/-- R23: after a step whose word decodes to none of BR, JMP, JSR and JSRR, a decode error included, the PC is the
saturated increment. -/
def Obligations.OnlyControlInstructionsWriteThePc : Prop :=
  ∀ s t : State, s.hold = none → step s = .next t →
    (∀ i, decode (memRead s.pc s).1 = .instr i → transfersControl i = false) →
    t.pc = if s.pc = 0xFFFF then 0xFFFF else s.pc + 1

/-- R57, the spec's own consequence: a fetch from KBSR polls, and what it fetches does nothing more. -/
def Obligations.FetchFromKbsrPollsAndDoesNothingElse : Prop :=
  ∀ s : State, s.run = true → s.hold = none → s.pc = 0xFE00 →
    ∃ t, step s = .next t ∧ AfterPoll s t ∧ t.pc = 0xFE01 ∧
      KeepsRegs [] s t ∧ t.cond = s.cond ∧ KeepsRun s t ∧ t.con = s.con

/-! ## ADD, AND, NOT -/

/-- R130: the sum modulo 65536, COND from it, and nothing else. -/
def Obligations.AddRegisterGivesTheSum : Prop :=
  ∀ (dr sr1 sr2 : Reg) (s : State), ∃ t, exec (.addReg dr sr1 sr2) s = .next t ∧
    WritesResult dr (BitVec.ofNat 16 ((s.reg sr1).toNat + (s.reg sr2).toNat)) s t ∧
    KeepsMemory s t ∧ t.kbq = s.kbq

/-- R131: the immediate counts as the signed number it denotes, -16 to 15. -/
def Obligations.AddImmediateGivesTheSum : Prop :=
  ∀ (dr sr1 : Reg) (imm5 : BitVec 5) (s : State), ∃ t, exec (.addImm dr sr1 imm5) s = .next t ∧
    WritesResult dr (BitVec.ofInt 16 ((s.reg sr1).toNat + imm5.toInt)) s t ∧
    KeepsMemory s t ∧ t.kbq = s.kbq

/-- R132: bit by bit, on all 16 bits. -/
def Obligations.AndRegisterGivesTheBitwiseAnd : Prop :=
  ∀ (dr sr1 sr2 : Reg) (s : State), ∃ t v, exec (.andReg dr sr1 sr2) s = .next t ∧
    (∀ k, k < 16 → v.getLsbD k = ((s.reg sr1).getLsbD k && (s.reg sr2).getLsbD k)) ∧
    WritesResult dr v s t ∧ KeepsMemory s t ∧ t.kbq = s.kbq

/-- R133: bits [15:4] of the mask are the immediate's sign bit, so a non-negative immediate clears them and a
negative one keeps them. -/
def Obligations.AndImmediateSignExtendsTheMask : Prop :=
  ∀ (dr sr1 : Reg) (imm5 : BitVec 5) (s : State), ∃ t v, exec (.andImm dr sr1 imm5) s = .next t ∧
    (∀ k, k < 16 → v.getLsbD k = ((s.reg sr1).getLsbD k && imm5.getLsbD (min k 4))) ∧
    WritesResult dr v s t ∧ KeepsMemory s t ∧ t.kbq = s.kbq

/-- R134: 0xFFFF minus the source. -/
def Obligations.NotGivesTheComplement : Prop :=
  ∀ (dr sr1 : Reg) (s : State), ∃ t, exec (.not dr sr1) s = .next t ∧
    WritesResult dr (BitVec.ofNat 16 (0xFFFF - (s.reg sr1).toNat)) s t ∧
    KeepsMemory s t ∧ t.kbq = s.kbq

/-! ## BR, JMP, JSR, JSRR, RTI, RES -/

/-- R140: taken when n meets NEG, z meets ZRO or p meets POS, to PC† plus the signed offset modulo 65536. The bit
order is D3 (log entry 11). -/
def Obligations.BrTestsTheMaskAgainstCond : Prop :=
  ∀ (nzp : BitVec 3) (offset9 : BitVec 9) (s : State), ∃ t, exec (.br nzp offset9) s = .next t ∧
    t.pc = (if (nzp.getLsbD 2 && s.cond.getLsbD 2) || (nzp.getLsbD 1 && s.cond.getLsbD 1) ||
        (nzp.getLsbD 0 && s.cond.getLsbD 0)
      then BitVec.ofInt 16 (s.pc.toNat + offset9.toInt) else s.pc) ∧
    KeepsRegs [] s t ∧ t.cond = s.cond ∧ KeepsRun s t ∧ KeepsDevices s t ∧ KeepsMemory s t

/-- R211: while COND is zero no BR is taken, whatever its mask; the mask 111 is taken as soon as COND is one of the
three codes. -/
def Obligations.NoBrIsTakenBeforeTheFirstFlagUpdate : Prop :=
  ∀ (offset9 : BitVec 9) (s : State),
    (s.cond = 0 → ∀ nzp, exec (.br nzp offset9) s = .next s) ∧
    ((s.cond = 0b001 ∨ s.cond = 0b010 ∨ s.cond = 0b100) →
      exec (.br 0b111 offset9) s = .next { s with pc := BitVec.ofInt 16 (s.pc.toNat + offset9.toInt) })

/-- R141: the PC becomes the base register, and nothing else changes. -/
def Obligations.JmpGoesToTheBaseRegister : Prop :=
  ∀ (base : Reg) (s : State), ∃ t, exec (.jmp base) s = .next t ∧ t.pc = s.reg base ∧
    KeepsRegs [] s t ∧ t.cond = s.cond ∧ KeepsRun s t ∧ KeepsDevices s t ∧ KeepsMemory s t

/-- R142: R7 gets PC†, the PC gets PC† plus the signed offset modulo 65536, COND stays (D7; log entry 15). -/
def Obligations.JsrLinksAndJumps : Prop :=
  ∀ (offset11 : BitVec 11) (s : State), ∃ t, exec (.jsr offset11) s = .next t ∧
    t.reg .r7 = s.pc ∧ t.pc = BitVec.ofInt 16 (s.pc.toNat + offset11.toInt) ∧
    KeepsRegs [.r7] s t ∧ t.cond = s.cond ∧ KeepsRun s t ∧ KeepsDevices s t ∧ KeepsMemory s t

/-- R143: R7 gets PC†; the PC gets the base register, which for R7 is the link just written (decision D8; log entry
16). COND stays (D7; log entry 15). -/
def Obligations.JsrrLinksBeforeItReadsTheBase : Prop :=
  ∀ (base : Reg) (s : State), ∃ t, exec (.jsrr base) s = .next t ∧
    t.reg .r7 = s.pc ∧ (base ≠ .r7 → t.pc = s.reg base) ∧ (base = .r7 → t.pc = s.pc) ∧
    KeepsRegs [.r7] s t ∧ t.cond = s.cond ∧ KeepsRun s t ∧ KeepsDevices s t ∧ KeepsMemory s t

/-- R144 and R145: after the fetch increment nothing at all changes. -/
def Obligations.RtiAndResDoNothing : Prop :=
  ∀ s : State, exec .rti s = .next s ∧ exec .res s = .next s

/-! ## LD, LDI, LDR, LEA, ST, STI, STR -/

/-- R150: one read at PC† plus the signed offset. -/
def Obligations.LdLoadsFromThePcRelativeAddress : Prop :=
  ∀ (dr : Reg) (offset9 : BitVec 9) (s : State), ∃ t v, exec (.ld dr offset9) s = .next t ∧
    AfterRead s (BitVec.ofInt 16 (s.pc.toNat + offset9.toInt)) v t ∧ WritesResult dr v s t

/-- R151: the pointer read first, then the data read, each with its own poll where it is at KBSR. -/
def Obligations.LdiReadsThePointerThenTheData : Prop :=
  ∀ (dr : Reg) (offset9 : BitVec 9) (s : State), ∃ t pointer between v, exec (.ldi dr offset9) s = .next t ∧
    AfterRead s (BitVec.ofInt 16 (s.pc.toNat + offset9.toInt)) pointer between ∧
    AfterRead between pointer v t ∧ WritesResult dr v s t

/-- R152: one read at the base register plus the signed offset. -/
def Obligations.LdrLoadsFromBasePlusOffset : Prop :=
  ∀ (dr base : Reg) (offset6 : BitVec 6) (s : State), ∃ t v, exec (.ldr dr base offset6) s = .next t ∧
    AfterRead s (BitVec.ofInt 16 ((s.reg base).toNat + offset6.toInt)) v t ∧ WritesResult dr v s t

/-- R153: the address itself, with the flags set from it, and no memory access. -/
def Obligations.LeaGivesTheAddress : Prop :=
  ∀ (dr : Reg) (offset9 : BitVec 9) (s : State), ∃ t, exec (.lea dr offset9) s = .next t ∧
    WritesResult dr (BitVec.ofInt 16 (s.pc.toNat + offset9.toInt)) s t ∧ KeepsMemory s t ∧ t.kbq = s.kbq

####################

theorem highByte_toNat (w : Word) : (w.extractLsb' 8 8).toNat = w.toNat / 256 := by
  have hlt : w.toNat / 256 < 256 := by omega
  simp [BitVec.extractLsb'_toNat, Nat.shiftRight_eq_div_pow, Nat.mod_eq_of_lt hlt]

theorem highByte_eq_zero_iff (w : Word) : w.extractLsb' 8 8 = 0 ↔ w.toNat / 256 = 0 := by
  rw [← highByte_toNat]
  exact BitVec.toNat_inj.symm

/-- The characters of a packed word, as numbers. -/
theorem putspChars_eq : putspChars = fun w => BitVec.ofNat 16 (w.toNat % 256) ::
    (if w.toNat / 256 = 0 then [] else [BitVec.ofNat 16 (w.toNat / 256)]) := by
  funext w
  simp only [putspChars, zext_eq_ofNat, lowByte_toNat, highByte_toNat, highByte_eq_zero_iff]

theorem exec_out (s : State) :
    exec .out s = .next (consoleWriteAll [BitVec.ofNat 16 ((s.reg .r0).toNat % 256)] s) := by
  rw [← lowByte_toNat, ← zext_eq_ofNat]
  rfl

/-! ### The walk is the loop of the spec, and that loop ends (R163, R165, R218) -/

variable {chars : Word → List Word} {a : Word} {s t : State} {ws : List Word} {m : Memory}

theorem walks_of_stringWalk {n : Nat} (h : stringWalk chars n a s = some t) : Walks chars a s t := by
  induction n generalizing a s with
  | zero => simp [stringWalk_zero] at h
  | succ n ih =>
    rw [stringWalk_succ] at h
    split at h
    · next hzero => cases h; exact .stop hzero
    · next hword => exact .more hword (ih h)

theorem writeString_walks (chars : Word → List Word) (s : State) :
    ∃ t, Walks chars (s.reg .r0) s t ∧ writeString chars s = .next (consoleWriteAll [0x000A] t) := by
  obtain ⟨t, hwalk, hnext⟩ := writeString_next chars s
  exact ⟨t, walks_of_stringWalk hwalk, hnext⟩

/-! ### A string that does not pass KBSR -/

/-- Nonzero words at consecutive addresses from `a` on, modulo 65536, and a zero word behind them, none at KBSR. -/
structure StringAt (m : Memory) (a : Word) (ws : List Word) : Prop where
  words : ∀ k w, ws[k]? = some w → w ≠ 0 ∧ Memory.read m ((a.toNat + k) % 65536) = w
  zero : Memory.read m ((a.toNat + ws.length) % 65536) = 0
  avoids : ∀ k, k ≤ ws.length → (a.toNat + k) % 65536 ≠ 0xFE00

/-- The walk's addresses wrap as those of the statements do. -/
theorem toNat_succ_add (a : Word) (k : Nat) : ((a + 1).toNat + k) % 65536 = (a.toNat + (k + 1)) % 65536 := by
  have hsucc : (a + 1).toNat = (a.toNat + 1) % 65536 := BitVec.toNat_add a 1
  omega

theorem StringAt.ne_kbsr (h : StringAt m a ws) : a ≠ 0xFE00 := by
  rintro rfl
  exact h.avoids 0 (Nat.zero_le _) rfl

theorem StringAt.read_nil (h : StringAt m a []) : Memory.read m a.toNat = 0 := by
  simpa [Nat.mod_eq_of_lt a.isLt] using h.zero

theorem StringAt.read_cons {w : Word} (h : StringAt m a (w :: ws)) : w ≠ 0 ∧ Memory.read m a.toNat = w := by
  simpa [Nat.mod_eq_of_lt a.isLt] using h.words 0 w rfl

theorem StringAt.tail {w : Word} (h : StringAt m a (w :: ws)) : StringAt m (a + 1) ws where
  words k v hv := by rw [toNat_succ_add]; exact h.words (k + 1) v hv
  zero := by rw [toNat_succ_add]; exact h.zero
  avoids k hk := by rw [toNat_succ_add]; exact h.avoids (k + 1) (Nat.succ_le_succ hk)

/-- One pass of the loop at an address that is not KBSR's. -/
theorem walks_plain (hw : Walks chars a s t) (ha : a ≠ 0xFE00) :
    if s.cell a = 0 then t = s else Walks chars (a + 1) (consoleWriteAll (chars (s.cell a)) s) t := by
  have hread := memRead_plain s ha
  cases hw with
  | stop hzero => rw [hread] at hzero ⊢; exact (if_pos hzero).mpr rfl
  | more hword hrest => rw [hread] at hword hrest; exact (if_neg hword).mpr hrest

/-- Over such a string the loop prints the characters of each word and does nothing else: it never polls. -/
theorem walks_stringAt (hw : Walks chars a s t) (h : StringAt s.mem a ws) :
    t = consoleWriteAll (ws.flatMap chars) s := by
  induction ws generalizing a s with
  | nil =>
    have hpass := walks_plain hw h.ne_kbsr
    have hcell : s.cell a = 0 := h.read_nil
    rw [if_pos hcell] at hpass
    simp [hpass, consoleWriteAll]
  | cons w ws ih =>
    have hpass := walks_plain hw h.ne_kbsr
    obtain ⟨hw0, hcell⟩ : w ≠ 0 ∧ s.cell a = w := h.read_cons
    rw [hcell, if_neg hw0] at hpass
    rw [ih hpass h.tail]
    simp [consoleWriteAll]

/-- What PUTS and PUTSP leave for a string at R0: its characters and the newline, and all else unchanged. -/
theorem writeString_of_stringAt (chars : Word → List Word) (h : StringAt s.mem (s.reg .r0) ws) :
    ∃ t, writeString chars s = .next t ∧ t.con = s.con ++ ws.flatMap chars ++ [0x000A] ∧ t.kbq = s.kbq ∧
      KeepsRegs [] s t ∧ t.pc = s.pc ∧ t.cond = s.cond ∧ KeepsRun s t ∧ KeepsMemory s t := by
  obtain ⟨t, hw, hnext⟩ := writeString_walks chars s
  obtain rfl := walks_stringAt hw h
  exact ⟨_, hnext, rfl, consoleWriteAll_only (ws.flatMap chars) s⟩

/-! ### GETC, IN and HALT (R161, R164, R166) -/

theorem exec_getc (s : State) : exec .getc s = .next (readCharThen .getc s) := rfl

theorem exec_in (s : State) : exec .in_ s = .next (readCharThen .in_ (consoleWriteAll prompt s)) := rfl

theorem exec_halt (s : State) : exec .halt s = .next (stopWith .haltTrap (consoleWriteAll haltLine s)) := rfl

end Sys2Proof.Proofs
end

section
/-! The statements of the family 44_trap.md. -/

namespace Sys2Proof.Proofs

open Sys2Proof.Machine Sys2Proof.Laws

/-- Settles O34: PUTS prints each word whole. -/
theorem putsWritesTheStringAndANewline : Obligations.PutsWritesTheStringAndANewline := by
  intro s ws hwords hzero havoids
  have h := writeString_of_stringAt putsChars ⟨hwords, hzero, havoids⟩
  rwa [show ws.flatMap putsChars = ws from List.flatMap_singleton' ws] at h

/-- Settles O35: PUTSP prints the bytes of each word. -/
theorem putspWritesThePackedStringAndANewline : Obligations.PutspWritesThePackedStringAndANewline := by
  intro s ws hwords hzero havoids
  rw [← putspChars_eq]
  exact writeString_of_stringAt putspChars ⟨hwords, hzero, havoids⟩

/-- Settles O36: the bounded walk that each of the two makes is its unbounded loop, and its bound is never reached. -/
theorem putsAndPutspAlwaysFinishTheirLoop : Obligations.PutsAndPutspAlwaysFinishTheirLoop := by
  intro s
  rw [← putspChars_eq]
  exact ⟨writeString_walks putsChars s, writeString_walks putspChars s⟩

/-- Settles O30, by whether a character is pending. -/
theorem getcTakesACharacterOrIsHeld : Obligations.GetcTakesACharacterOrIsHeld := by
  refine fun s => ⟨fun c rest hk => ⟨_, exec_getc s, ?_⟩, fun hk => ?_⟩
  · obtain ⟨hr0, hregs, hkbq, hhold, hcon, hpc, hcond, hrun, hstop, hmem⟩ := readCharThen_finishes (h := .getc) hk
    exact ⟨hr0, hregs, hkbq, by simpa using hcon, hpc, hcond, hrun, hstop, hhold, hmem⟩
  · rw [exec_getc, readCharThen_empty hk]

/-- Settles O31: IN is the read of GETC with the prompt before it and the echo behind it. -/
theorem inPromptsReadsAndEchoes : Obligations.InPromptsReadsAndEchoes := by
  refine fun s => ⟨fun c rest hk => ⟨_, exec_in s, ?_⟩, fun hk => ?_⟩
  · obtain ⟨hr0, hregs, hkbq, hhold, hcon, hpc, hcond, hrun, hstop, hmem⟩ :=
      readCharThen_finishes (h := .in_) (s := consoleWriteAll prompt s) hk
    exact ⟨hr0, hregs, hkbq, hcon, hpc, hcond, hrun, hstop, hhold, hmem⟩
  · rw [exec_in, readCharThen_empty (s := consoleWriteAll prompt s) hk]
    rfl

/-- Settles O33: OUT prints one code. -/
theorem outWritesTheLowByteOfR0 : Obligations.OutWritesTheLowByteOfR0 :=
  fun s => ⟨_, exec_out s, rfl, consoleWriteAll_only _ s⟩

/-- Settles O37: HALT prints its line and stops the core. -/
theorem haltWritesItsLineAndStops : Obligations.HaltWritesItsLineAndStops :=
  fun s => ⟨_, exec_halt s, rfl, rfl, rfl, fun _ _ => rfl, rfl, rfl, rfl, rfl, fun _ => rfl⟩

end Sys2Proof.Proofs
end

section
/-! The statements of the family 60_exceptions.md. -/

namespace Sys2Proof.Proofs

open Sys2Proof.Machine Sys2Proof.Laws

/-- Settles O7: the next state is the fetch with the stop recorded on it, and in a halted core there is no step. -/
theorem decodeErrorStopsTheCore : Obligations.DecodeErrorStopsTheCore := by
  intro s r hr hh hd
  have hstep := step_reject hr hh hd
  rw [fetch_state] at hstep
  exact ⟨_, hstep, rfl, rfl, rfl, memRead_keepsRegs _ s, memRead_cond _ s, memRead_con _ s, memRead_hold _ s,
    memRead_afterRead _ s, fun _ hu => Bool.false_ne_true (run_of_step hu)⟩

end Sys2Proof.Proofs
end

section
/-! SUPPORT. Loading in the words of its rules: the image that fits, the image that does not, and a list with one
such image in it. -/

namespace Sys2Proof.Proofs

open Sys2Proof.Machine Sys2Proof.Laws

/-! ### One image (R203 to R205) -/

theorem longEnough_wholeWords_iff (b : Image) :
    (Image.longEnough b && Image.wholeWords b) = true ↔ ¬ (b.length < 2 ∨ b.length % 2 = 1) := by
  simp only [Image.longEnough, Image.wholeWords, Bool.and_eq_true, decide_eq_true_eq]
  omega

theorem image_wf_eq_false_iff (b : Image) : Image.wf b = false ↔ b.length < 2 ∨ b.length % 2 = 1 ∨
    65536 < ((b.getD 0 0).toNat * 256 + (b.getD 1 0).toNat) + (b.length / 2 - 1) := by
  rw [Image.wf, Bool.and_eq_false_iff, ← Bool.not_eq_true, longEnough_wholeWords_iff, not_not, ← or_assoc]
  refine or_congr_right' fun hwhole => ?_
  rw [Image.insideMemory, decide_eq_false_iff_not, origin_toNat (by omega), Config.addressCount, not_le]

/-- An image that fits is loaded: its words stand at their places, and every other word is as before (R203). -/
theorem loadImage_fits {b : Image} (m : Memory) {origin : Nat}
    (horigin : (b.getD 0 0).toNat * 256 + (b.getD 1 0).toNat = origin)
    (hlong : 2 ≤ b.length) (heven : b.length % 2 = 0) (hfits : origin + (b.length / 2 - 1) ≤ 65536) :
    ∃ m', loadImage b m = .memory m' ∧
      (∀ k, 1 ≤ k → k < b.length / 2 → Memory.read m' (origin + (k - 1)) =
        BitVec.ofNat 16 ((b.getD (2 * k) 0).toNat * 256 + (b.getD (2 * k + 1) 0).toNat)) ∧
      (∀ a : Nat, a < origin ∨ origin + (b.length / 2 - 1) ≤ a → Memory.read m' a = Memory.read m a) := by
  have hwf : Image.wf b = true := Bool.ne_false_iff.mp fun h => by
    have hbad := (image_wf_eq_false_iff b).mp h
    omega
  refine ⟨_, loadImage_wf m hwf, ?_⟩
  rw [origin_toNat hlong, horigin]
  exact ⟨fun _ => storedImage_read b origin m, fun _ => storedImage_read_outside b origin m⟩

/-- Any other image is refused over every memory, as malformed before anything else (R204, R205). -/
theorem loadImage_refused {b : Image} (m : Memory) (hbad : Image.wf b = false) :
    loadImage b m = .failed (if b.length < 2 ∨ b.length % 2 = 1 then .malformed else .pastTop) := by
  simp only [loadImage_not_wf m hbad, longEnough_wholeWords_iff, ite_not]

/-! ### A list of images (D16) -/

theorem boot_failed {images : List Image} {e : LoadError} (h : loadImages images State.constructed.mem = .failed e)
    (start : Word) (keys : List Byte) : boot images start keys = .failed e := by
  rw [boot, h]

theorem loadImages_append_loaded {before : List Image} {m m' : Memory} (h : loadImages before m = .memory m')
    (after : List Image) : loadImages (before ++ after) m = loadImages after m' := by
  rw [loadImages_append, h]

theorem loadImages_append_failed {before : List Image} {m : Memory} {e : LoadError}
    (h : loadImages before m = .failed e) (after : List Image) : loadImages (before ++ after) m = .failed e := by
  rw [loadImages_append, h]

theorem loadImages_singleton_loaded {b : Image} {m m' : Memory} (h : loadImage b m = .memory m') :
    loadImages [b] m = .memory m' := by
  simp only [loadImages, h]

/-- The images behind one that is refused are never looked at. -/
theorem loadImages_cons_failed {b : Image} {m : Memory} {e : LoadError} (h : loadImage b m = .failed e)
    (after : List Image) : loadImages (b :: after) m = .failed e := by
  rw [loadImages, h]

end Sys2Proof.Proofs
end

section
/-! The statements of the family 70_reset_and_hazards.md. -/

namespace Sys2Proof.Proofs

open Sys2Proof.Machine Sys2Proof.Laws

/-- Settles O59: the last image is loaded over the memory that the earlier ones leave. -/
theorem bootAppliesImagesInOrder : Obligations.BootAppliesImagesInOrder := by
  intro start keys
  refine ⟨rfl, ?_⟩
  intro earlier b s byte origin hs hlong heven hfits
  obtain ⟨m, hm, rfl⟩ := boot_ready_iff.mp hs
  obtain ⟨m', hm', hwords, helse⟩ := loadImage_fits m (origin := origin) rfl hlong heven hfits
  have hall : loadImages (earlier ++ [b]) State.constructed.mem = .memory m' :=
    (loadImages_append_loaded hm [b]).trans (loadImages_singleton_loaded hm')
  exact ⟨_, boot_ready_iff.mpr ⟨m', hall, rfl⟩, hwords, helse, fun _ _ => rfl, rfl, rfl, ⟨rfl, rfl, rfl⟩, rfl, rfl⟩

####################

:: EXERCISE ::
Send back an exact copy of only the lines from the line with "b m = .memory m')" up to and including the line with "exact ⟨_, boot_ready_iff.mpr" in the data above.

:: SOLUTION TO THIS TASK ::
theorem loadImages_singleton_loaded {b : Image} {m m' : Memory} (h : loadImage b m = .memory m') :
    loadImages [b] m = .memory m' := by
  simp only [loadImages, h]

/-- The images behind one that is refused are never looked at. -/
theorem loadImages_cons_failed {b : Image} {m : Memory} {e : LoadError} (h : loadImage b m = .failed e)
    (after : List Image) : loadImages (b :: after) m = .failed e := by
  rw [loadImages, h]

end Sys2Proof.Proofs
end

section
/-! The statements of the family 70_reset_and_hazards.md. -/

namespace Sys2Proof.Proofs

open Sys2Proof.Machine Sys2Proof.Laws

/-- Settles O59: the last image is loaded over the memory that the earlier ones leave. -/
theorem bootAppliesImagesInOrder : Obligations.BootAppliesImagesInOrder := by
  intro start keys
  refine ⟨rfl, ?_⟩
  intro earlier b s byte origin hs hlong heven hfits
  obtain ⟨m, hm, rfl⟩ := boot_ready_iff.mp hs
  obtain ⟨m', hm', hwords, helse⟩ := loadImage_fits m (origin := origin) rfl hlong heven hfits
  have hall : loadImages (earlier ++ [b]) State.constructed.mem = .memory m' :=
    (loadImages_append_loaded hm [b]).trans (loadImages_singleton_loaded hm')
  exact ⟨_, boot_ready_iff.mpr ⟨m', hall, rfl⟩, hwords, helse, fun _ _ => rfl, rfl, rfl, ⟨rfl, rfl, rfl⟩, rfl, rfl⟩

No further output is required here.